3月17日。 COVID-19のため、ホームオフィスになり、子供達の学校もすべて閉鎖のため、家の中でやっているので、意外に時間がうまく使えている。いい機会なので、見れていなかった映画に時間を見たくて、『RBG 最強の85才』を見る。


Ruth Bader Ginsburgとは、アメリカ合衆国最高裁判所の判事で、アメリカの歴史上2人目の女性。クリントン大統領の時代、1993年に任命された。2018年サンダンス映画祭でプレミア上映、2018年に一般公開され、かなり売れたらしい。アメリカのことが知りたい僕には、素晴らしく面白いドキュメンタリーだったが、アメリカの基礎知識がないと、少々わからないかも、と思うので、★ひとつ減。
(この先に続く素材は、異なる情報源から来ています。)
-- ==== Sys2Proof/Tests/Slice0.lean ====
section
/-! SUPPORT. The package's own tests: ill-formed operands that the checks refuse, figures the spec gives, one step of each
command, and for every statement with hypotheses a state and operands that meet them. -/

namespace Sys2Proof.Tests

set_option Elab.async false

open Sys2Proof.Machine

/-! ### Small states -/

/-- The state a command leaves. -/
def after (c : Instr) (s : State) : State :=
  match exec c s with
  | .next t => t
  | _ => s

/-- A chain in RUN with a ceiling of 160 and its line released. -/
def openChain : BauChain := { BauChain.reset with heldCeiling := .code 160, heldInhibit := false }

/-- A part in RUN in epoch 1 with nothing announced. -/
def running : State :=
  { State.reset with
    timeBase := 1000
    bau := { Bau.reset with inRun := true, shared := { Bau.reset.shared with epoch := 1 }, chains := Rom.everyChain openChain }
    ewu := { Ewu.reset with state := .steady, timer := some 1000, epochIndex := 1 }
    clu := { Clu.reset with loading := false, epoch := 1 }
    thu := { Thu.reset with timer := some 1000 }
    ovu := { Ovu.reset with inRun := true }
    pld := { Pld.reset with state := .idle, startupResult := some zeroResult } }

/-- A chain's BAU record replaced. -/
def withChain (i : Chain) (c : BauChain) (s : State) : State :=
  { s with bau := { s.bau with chains := s.bau.chains.set i c } }

/-- A pulse at a code that rose at stamp 500. -/
def pulseAt (code : Code) : Pulse :=
  { rise := 500, unannounced := false, maxDuration := some 400, overrunDeadline := some 900, overrunMark := false,
    segment := { code := code, start := 500, k := 0, inhibited := false, marked := false } }

/-- An announcement that arrived at stamp 10. -/
def entryAt (code : Code) : QueueEntry := { code := code, maxDuration := some 400, arrival := 10 }

/-- The parameters of the last delivery of a start-up load. -/
def lastDelivery : EwuParams := { tMs := 50, precharge := .empty, map := Rom.chainGroups }

/-- A part in LOADING whose start-up load has been read, with one delivery under way. -/
def loaded : State :=
  { State.reset with
    pld := { Pld.reset with startupResult := some zeroResult }
    notices := [.ewuLimitsDelivery lastDelivery] }

/-- A port with a frame open on a slot. -/
def framed (x : Slot) : Cpi := { Cpi.reset false with selectLow := true, frame := some (startFrame x), slot := x }

/-- The slot of a port after a command. -/
def slotAfter (c : Instr) (s : State) (p : Port) : Slot := ((after c s).ports.get p).slot

/-- A transfer of 16 bytes in. -/
def readIn (count : Byte) : XferRequest :=
  { command := 0x9F, addressMode := 0, address := 0, dummy := 0, direction := 0, count := count, data := [] }

/-- A transfer out to an address. -/
def writeOut (address : BitVec 24) (data : List Byte) : XferRequest :=
  { command := 0x02, addressMode := 1, address := address, dummy := 0, direction := 1,
    count := BitVec.ofNat 8 data.length, data := data }

/-! ### Well-formedness: each check refuses an ill-formed operand -/

theorem test_illformed_requests :
    (Instr.flashXfer .portC (writeOut 0 (List.replicate 25 0)) true).wf = false ∧
      (Instr.transferEnd (List.replicate 25 0)).wf = false ∧ (Instr.strapFall 44).wf = false ∧
      (Instr.startupLoadEnd [{ base := 16777216, bytes := [0] }]).wf = false ∧
      (Instr.reloadEnd [{ base := 16777215, bytes := [0, 0] }]).wf = false := by decide +kernel

theorem test_illformed_notices :
    (Instr.ceilingChangeNotice { chain := .tx0, ceiling := .code 1, inhibit := true, stamp := 0 }).wf = false ∧
      (Instr.epochEnergyReport (Rom.everyChain { energy := 1185500001, strikes := 0 })).wf = false ∧
      (Instr.policyAnswer { scenario := 8, limits := ⟨Rom.groupLimits, Rom.groupLimits⟩, map := none }).wf = false ∧
      (Instr.policyAnswer
        { scenario := 0, limits := ⟨{ avg := 1, floor := 2, window := 2 }, Rom.groupLimits⟩, map := none }).wf = false ∧
      (Instr.policyAnswer
        { scenario := 0, limits := ⟨Rom.groupLimits, { avg := 2, floor := 2, window := 1025 }⟩, map := none }).wf = false ∧
      (Instr.groupAllowanceNotice .g0 24279040000001).wf = false ∧
      (Instr.scenarioDelivery (Rom.everyChain 16) (Rom.everyChain .uncapped)).wf = false ∧
      (Instr.profileDelivery (Rom.everyChain { cmax := 0, k := 33, group := .g0, zone := .z0 })).wf = false ∧
      (Instr.stageTripNotice { zone := .z0, stage := 8, backoff := 0, trip := false }).wf = false ∧
      (Instr.stageTripNotice { zone := .z0, stage := 7, backoff := 256, trip := false }).wf = false ∧
      (Instr.stageTripNotice { zone := .z0, stage := 6, backoff := 0, trip := true }).wf = false ∧
      (Instr.levelLockNotice (.level 5) 12).wf = false ∧ (Instr.levelLockNotice .lock 0).wf = false ∧
      (Instr.startupPolicyAnswer
        { scenario := 0, limits := ⟨Rom.groupLimits, Rom.groupLimits⟩, map := some Rom.chainGroups }).wf = false := by
  decide +kernel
なんの映画かというと、アメリカの女性の解放、権利獲得の重要な契機になった人で、カーター大統領に判事に指名され、クリントン政権最高裁に任命された人。なので、アメリカの女性解放の歴史の主軸のひとつの物語だと思えばいい。アメリカにおいて、50−100年単位のロングスパンの社会の変動を見るときには、連邦最高裁の判事の構成(リベラルと保守派の比率)と、憲法解釈を追うといい。1960−1970年代は、50年代までのガチガチの保守的な社会を、リベラルサイドに、ぐっと振り子を振ってきた歴史がある。その後、1980年代以降、揺り戻しが来ているが、それでも、この時代に動いたリベラルへのシフトはアメリカ社会で継続してきた。それは、最高裁がリベラルな判決を出し続けてきたからだ。しかしながら、この状況がかなり変わってきている。それは、保守派の比率がリベラルを上回ったからだ。中立だったケネディ判事に変わって、トランプ大統領が、2018年10月にブレッド・カバノーを連邦最高裁判事に任命した。これで比率は事実上逆転。地位は終身なので、この任命が大統領の重要なレガシーのの一つとされている。なぜ、RBG なのかというと、87歳(2020年現在)という高齢で、彼女が亡くなると、さらにもう1席、トランプ大統領が任命が可能になる。そうすれば、保守派の比率が完全上回り、キリスト教福音派ファンダメンタリストの悲願である中絶の禁止や同性愛結婚の否定など、これまでリベラルサイドに偏った(と彼らが思う)振り子が反対側に触れる可能性がある。次の民主党のリベラルな大統領が誕生するまで、なんとしても、彼女はやめたくないし、死にたくないのだ。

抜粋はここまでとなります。